Aksi protes itu sendiri dipicu pengepungan serta persekusi rasis terhadap mahasiswa Papua di Surabaya, Jawa Timur, tanggal 16-17 Agustus.
Sebagai respons, ribuan rakyat Papua turun ke jalan menyuarakan protes. Namun, dalam sejumlah kasus, demonstrasi itu berujung rusuh.
Misalnya, demonstrasi dama anti-rasisme yang digelar di Kota Jayapura, 29 Agustus. Hal yang sama juga terjadi di Wamena, ibu kota Kabupaten Jajawijaya, tanggal 23 September.

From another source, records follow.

-- ==== Sys2Proof/Machine/Outside.lean ====
section
/-! DEFINITION. What passes between the package and the outside: decisions of the Col on transactions in order (spec 19,
R359-R366), host and debug reads and writes (20, R376), peer ports (20, R383-R385; 22, R411, R412). -/

namespace Sys2Proof.Machine

/-! ## Flits (R383) -/

/-- Runs written into a store. -/
def Mem.runs (m : Mem) (ws : List WRun) : Mem :=
  ws.foldl (fun m w => Mem.write m w.a (overlay (Mem.bytes m w.a w.bs.length) w.bs w.mask)) m

def runBytes (ws : List WRun) : Nat := ws.foldl (fun n w => n + w.bs.length) 0

/-- A run in parts that fit a flit's 240 bytes. -/
def WRun.parts (r : WRun) (fuel : Nat) : List WRun :=
  match fuel with
  | 0 => [r]
  | fuel + 1 =>
    if r.bs.length ≤ 240 then [r]
    else ⟨r.a, r.bs.take 240, r.mask.take 240⟩ :: WRun.parts ⟨r.a + 240, r.bs.drop 240, r.mask.drop 240⟩ fuel

/-- Runs dealt out to flits, in order. -/
def packFlits (ws : List WRun) : List (List WRun) :=
  (ws.flatMap fun r => r.parts (r.bs.length / 240 + 1)).foldr (fun w acc => match acc with
    | c :: r => if w.bs.length + runBytes c ≤ 240 then (w :: c) :: r else [w] :: c :: r
    | [] => [[w]]) []

/-- What the flits of a transaction hold: TYPE, address and at most 240 bytes each. A counter addition travels as a WR, which
is acknowledged (log 93). -/
def Txn.cargo (t : Txn) : List (FType × Nat × TxAct) :=
  match t.act with
  | .wr ws => (packFlits ws).map fun c => (if t.na then .wrna else .wr, (c.head?.map (·.a)).getD t.addr, .wr c)
  | .add v => [(.wr, t.addr, .add v)]
  | .atom => [(.atom, t.addr, .atom)]
  | .ans d => (List.range ((d.length + 239) / 240)).map fun i => (.rdrsp, t.addr + 240 * i, .ans ((d.drop (240 * i)).take 240))
  | .old d => [(.atomrsp, t.addr, .old d)]

/-- A transaction's flits put into a port's retry buffer (R384): each acknowledges what has been delivered so far. -/
def State.sendFlit (s : State) (t : Txn) : State :=
  t.cargo.foldl (fun s c =>
    let p := s.peers.get t.port
    let f : Flit := ⟨c.1, p.txseq, p.rxseq - 1, t.word, t.na, t.so, t.fn, c.2.1, c.2.2⟩
    { s with peers := s.peers.put t.port { p with txseq := p.txseq + 1, buf := p.buf ++ [f] } }) s

/-- The flits of a port that its retry buffer holds (R384): 4,096; later ones have not been sent and wait behind them. -/
def Peer.kept (p : Peer) : List Flit := p.buf.take 4096

/-! ## Transactions that have passed -/

/-- The die whose agent made a transaction: its core's C lane, or the FST lane that writes for a TXRUN (R337); Steppe for the
others. -/
def State.txnDie (s : State) (t : Txn) : Nat :=
  match t.word, t.act with
  | some k, .wr _ => (s.moveCtx k (s.word k)).die
  | some k, _ => dieOf (s.word k).unit
  | none, _ => 8

/-- A run written into host memory for a die: its own copies of the lines are dropped (R327). -/
def State.hostWrite (s : State) (die : Nat) (w : WRun) : State :=
  { s.unDrop die (2 ^ 52 + w.a / 64) (2 ^ 52 + (w.a + w.bs.length - 1) / 64) with hostMem := Mem.runs s.hostMem [w] }

/-- A counter addition in a store (R333). -/
def Mem.count (m : Mem) (a v : Nat) : Mem := Mem.write m a (leBytes 8 (satAdd (Mem.nat m a 8) v))

/-- Who reads: a host, the debug session, a peer. -/
def Txn.reader (t : Txn) : Nat := if t.kind = 1 then 1 else if t.kind = 3 then 3 else 4

/-- A transaction that has passed acts (R359): accepted at the host port's ordering point, sent on to a peer, or answered. -/
def State.passTxn (s : State) (t : Txn) : State :=
  match t.act with
  | .ans d => if t.kind = 2 then s.sendFlit t else { s with answer := some (t.reader, some d) }
  | .wr ws => if t.kind = 0 then ws.foldl (fun s w => s.hostWrite (s.txnDie t) w) s else s.sendFlit t
  | .add v =>
    if t.kind = 0 then
      { s.unDrop (s.txnDie t) (2 ^ 52 + t.addr / 64) (2 ^ 52 + t.addr / 64) with hostMem := Mem.count s.hostMem t.addr v }
    else s.sendFlit t
  | .atom | .old _ => s.sendFlit t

Baca Juga: Kisah Relawan Wamena, Banyak Orang Sembunyi di Kandang saat Rusuh
Direktur Aliansi Demokrasi Papua atau ALDP Latifah Anum Siregar mengatakan, ada sejumlah kejanggalan yang belum terungkap soal aksi damai tersebut bisa berbelok menjadi amuk massa.

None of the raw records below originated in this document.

-- ==== Sys2Proof/Certificates/Slice0/Obligations.lean ====
section
/-! DEFINITION. The statements for the provers, and the words they are written in. A statement about a word speaks of the
active unit of a state in which that unit carries words out; its conclusion is the whole next state. -/

namespace Sys2Proof.Machine.Claims


/-! ## The unit that carries out a word -/

/-- The active unit carries out a word: one issuing in an open segment, or one of untimed code. -/
def working (s : State) : Prop :=
  (s.me.iss.timed = true ∧ s.me.mode = .seg) ∨ (s.me.iss.timed = false ∧ s.me.mode = .code)

/-- The active unit issues a word in an open segment. -/
def issuing (s : State) : Prop := s.me.iss.timed = true ∧ s.me.mode = .seg

/-- Effects a word adds to the effects to come of its unit: cycles after its issue, place, lane, effect. -/
def addEffs (x : Unit) (es : List (Nat × Nat × Nat × Eff)) : Unit :=
  { x with pend := es.foldl (fun l e => insertDue ⟨x.iss.cyc + e.1, e.2.1, e.2.2.1, x.iss.cyc, e.2.2.2⟩ l) x.pend }

/-- What a guard's label does (R356, R357): LBLPC is raised, for words fetched from the next cycle in a segment. -/
def withLabel (x : Unit) (l : Label) : Unit :=
  if x.iss.timed then addEffs x (if l = 0#8 then [] else [(1, phWrite, lnS, .raise l)])
  else { x with vol := { x.vol with lblpc := x.vol.lblpc ||| l } }

/-- A scalar result (R39) at latency `n`: in a segment the queue and the latch take it at issue + n and the named register
at issue + n + 1; in untimed code at once. -/
def scalarDone (x : Unit) (d : Dst) (n : Nat) (v : Lv 64) : Unit :=
  let r := physS x d.nidx.toNat
  if x.iss.timed then
    addEffs x ((n, phWrite, lnS, .sres x.iss.cyc v) :: (if d.nw then [(n + 1, phWrite, lnS, .sname r v)] else []))
  else { x with
    vol := { x.vol with q := (v :: x.vol.q).take 16, lat := v, latIss := some (2 ^ 32) }
    regs := { x.regs with s := if d.nw then x.regs.s.put r v else x.regs.s } }

/-- A predicate result (R118) at latency `n`; a write to `p0` is discarded (R41). -/
def predDone (x : Unit) (pd : BitVec 6) (n : Nat) (v : Pred) : Unit :=
  let r := physP x pd.toNat
  if x.iss.timed then addEffs x [(n, phWrite, lnS, .pred r v)]
  else { x with regs := { x.regs with p := if r = 0 then x.regs.p else x.regs.p.put r v } }

/-! ## The functions of R115, R116 and R118 -/

/-- A rotation by `k` of 64 bits to the left. -/
def rotl (a : BitVec 64) (k : Nat) : BitVec 64 := (a <<< k) ||| (a >>> (64 - k))

/-- Division as R36 has it. -/
def divS (a b : BitVec 64) : BitVec 64 := if b = 0#64 then BitVec.ofInt 64 (-1) else BitVec.ofInt 64 (a.toInt.tdiv b.toInt)
def divU (a b : BitVec 64) : BitVec 64 := if b = 0#64 then BitVec.ofNat 64 (2 ^ 64 - 1) else BitVec.ofNat 64 (a.toNat / b.toNat)

/-- Bits `[lsb + w - 1 : lsb]` set. -/
def ones (lsb w : Nat) : BitVec 64 := BitVec.ofNat 64 (2 ^ (lsb + w) - 2 ^ lsb)

def widthOf : ExtW → Nat
  | .w8 => 8
  | .w16 => 16
  | .w32 => 32

/-- Conditions of CMP (R118). -/
def holds (cc : ICond) (a b : BitVec 64) : Bool :=
  match cc with
  | .eq => decide (a.toNat = b.toNat)
  | .ne => decide (a.toNat ≠ b.toNat)
  | .lts => decide (a.toInt < b.toInt)
  | .les => decide (a.toInt ≤ b.toInt)
  | .gts => decide (b.toInt < a.toInt)
  | .ges => decide (b.toInt ≤ a.toInt)
  | .ltu => decide (a.toNat < b.toNat)
  | .leu => decide (a.toNat ≤ b.toNat)
  | .gtu => decide (b.toNat < a.toNat)
  | .geu => decide (b.toNat ≤ a.toNat)

/-- A scalar result: guard, destination, latency, and the value with its label as the unit reads its operands. -/
structure SRes where
  g : POp
  d : Dst
  n : Nat
  v : Unit → Lv 64

/-- Operands a and b, with the label of R111. -/
def ab (f : SA) (op : BitVec 64 → BitVec 64 → BitVec 64) (x : Unit) : Lv 64 :=
  ⟨op (x.readS f.a).v (x.readB f.b).v, (x.readS f.a).l ||| (x.readB f.b).l ||| ((x.readP f.g).l ||| x.iss.lab)⟩

def a1 (f : SA1) (op : BitVec 64 → BitVec 64) (x : Unit) : Lv 64 :=
  ⟨op (x.readS f.a).v, (x.readS f.a).l ||| ((x.readP f.g).l ||| x.iss.lab)⟩

/-- The same with the label of the code box: the field's place and width are immediates (R78). -/
def withImm (v : Unit → Lv 64) (x : Unit) : Lv 64 := ⟨(v x).v, (v x).l ||| x.vol.codeL⟩

def ai (f : SI) (op : BitVec 64 → BitVec 64 → BitVec 64) (x : Unit) : Lv 64 :=
  ⟨op (x.readS f.a).v (x.readImm f.imm).v,
    (x.readS f.a).l ||| (x.readImm f.imm).l ||| ((x.readP f.g).l ||| x.iss.lab)⟩

def sa (n : Nat) (f : SA) (op : BitVec 64 → BitVec 64 → BitVec 64) : Option SRes := some ⟨f.g, f.d, n, ab f op⟩
def sa1 (f : SA1) (op : BitVec 64 → BitVec 64) : Option SRes := some ⟨f.g, f.d, 1, a1 f op⟩
def si (n : Nat) (f : SI) (op : BitVec 64 → BitVec 64 → BitVec 64) : Option SRes := some ⟨f.g, f.d, n, ai f op⟩

def fnAdd (a b : BitVec 64) : BitVec 64 := BitVec.ofNat 64 (a.toNat + b.toNat)
def fnSub (a b : BitVec 64) : BitVec 64 := BitVec.ofInt 64 ((a.toNat : Int) - b.toNat)
def fnMul (a b : BitVec 64) : BitVec 64 := BitVec.ofNat 64 (a.toNat * b.toNat)
def fnShl (a b : BitVec 64) : BitVec 64 := BitVec.ofNat 64 (a.toNat * 2 ^ (b.toNat % 64))
def fnShr (a b : BitVec 64) : BitVec 64 := BitVec.ofNat 64 (a.toNat / 2 ^ (b.toNat % 64))
def fnSar (a b : BitVec 64) : BitVec 64 := BitVec.ofInt 64 (a.toInt / 2 ^ (b.toNat % 64))
def fnRol (a b : BitVec 64) : BitVec 64 := rotl a (b.toNat % 64)
def fnRor (a b : BitVec 64) : BitVec 64 := rotl a (64 - b.toNat % 64)
def fnMins (a b : BitVec 64) : BitVec 64 := BitVec.ofInt 64 (min a.toInt b.toInt)
def fnMaxs (a b : BitVec 64) : BitVec 64 := BitVec.ofInt 64 (max a.toInt b.toInt)
def fnMinu (a b : BitVec 64) : BitVec 64 := BitVec.ofNat 64 (min a.toNat b.toNat)
def fnMaxu (a b : BitVec 64) : BitVec 64 := BitVec.ofNat 64 (max a.toNat b.toNat)

/-- The words of R115 to R117, and PGET (R118), LBLGET (R235) and DGET (R129), whose results are theirs in the same way. -/
def scalarInt : Instr → Option SRes
  | .add _ f => sa 1 f fnAdd
  | .sub _ f => sa 1 f fnSub
  | .mul _ f => sa 3 f fnMul
  | .mulhs _ f => sa 3 f fun a b => BitVec.ofInt 64 (a.toInt * b.toInt / 2 ^ 64)
  | .mulhu _ f => sa 3 f fun a b => BitVec.ofNat 64 (a.toNat * b.toNat / 2 ^ 64)
  | .divs _ f => sa 20 f divS
  | .divu _ f => sa 20 f divU
  | .rems _ f => sa 20 f fun a b => a - b * divS a b
  | .remu _ f => sa 20 f fun a b => BitVec.ofNat 64 (a.toNat % b.toNat)
  | .and _ f => sa 1 f fun a b => a &&& b
  | .or _ f => sa 1 f fun a b => a ||| b
  | .xor _ f => sa 1 f fun a b => a ^^^ b
  | .andn _ f => sa 1 f fun a b => a &&& ~~~b
  | .orn _ f => sa 1 f fun a b => a ||| ~~~b
  | .shl _ f => sa 1 f fnShl
  | .shr _ f => sa 1 f fnShr
  | .sar _ f => sa 1 f fnSar
  | .rol _ f => sa 1 f fnRol
  | .ror _ f => sa 1 f fnRor
  | .clz _ f => sa1 f fun a => BitVec.ofNat 64 ((List.range 64).takeWhile fun i => !a.getLsbD (63 - i)).length
  | .ctz _ f => sa1 f fun a => BitVec.ofNat 64 ((List.range 64).takeWhile fun i => !a.getLsbD i).length
  | .popc _ f => sa1 f fun a => BitVec.ofNat 64 ((List.range 64).filter fun i => a.getLsbD i).length
  | .brev _ f => sa1 f fun a => a.reverse
  | .mins _ f => sa 1 f fnMins
  | .maxs _ f => sa 1 f fnMaxs
  | .minu _ f => sa 1 f fnMinu
  | .maxu _ f => sa 1 f fnMaxu
  | .sext _ f w => sa1 f fun a => (a.setWidth (widthOf w)).signExtend 64
  | .zext _ f w => sa1 f fun a => BitVec.ofNat 64 (a.toNat % 2 ^ widthOf w)
  | .bfx _ f lsb w1 => some ⟨f.g, f.d, 1, withImm (a1 f fun a => (a >>> lsb.toNat) &&& ones 0 (w1.toNat + 1))⟩
  | .bfi _ f lsb w1 => some ⟨f.g, f.d, 1, withImm (ab f fun a b =>
      (a &&& ~~~ones lsb.toNat (w1.toNat + 1)) ||| (b <<< lsb.toNat &&& ones lsb.toNat (w1.toNat + 1)))⟩
  | .sel _ f p => some ⟨f.g, f.d, 1, fun x =>
      ⟨if (x.readP p).v then (x.readS f.a).v else (x.readB f.b).v,
        (x.readS f.a).l ||| (x.readB f.b).l ||| (x.readP p).l ||| ((x.readP f.g).l ||| x.iss.lab)⟩⟩
  | .mov _ f => sa1 f fun a => a
  | .addImm _ f => si 1 f fnAdd
  | .subImm _ f => si 1 f fnSub
  | .mulImm _ f => si 3 f fnMul
  | .andImm _ f => si 1 f fun a b => a &&& b
  | .orImm _ f => si 1 f fun a b => a ||| b
  | .xorImm _ f => si 1 f fun a b => a ^^^ b
  | .andnImm _ f => si 1 f fun a b => a &&& ~~~b
  | .ornImm _ f => si 1 f fun a b => a ||| ~~~b
  | .shlImm _ f => si 1 f fnShl
  | .shrImm _ f => si 1 f fnShr
  | .sarImm _ f => si 1 f fnSar
  | .rolImm _ f => si 1 f fnRol
  | .rorImm _ f => si 1 f fnRor
  | .minsImm _ f => si 1 f fnMins
  | .maxsImm _ f => si 1 f fnMaxs
  | .minuImm _ f => si 1 f fnMinu
  | .maxuImm _ f => si 1 f fnMaxu
  | .movi _ d imm g => some ⟨g, d, 1, fun x =>
      ⟨(x.readImm imm).v, x.vol.codeL ||| ((x.readP g).l ||| x.iss.lab)⟩⟩
  | .pget _ d a g => some ⟨g, d, 1, fun x =>
      ⟨if (x.readP a).v then 1#64 else 0#64, (x.readP a).l ||| ((x.readP g).l ||| x.iss.lab)⟩⟩
  | .lblget _ f => some ⟨f.g, f.d, 1, fun x =>
      ⟨(x.readS f.a).l.setWidth 64, (x.readS f.a).l ||| ((x.readP f.g).l ||| x.iss.lab)⟩⟩
  | .dget _ d e w g => some ⟨g, d, 2, fun x =>
      ⟨(x.regs.d.get e.toNat).word w.toNat, (x.regs.d.get e.toNat).lab ||| ((x.readP g).l ||| x.iss.lab)⟩⟩
  | _ => none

Hal itu disampaikan Anum Siregar dalam diskusi bersama para aktivis hak asasi manusia, aktivis mahasiswa, perwakilan gereja, dan tokoh adat dengan petinggi Komisi Nasional HAM RI.
Dalam dikusi itu, terdapat Ketua Komisi Komnas HAM Ahmad Taufan Damanik serta anggotanya, Beka Ulung Hapsara. Diskusi itu digelar di kantor Komnas HAM Perwakilan Papua di Jayapura, Senin (14/10) petang.
“Kami dampingi [mereka yang ditangkap] ke polisi. Polisi mengungkap hal-hal yang saya pikir jauh lebih tepat kalau Komnas HAM mengungkap itu,” kata Anum Siregar seperti diberitakan Jubi.co.id, Rabu (16/10/2019).
Sejumlah hal yang harus diungkap itu adalah para aktor intelektual di balik sejumlah insiden tersebut.
Baca Juga: Komnas HAM Papua Minta Pengungsi Wamena dan Media Tak Sebar Hoaks
Anum Siregar juga membandingkan, mengapa aksi anti-rasisme di Jayapura pada 19 Agustus 2019 berlangsung damai.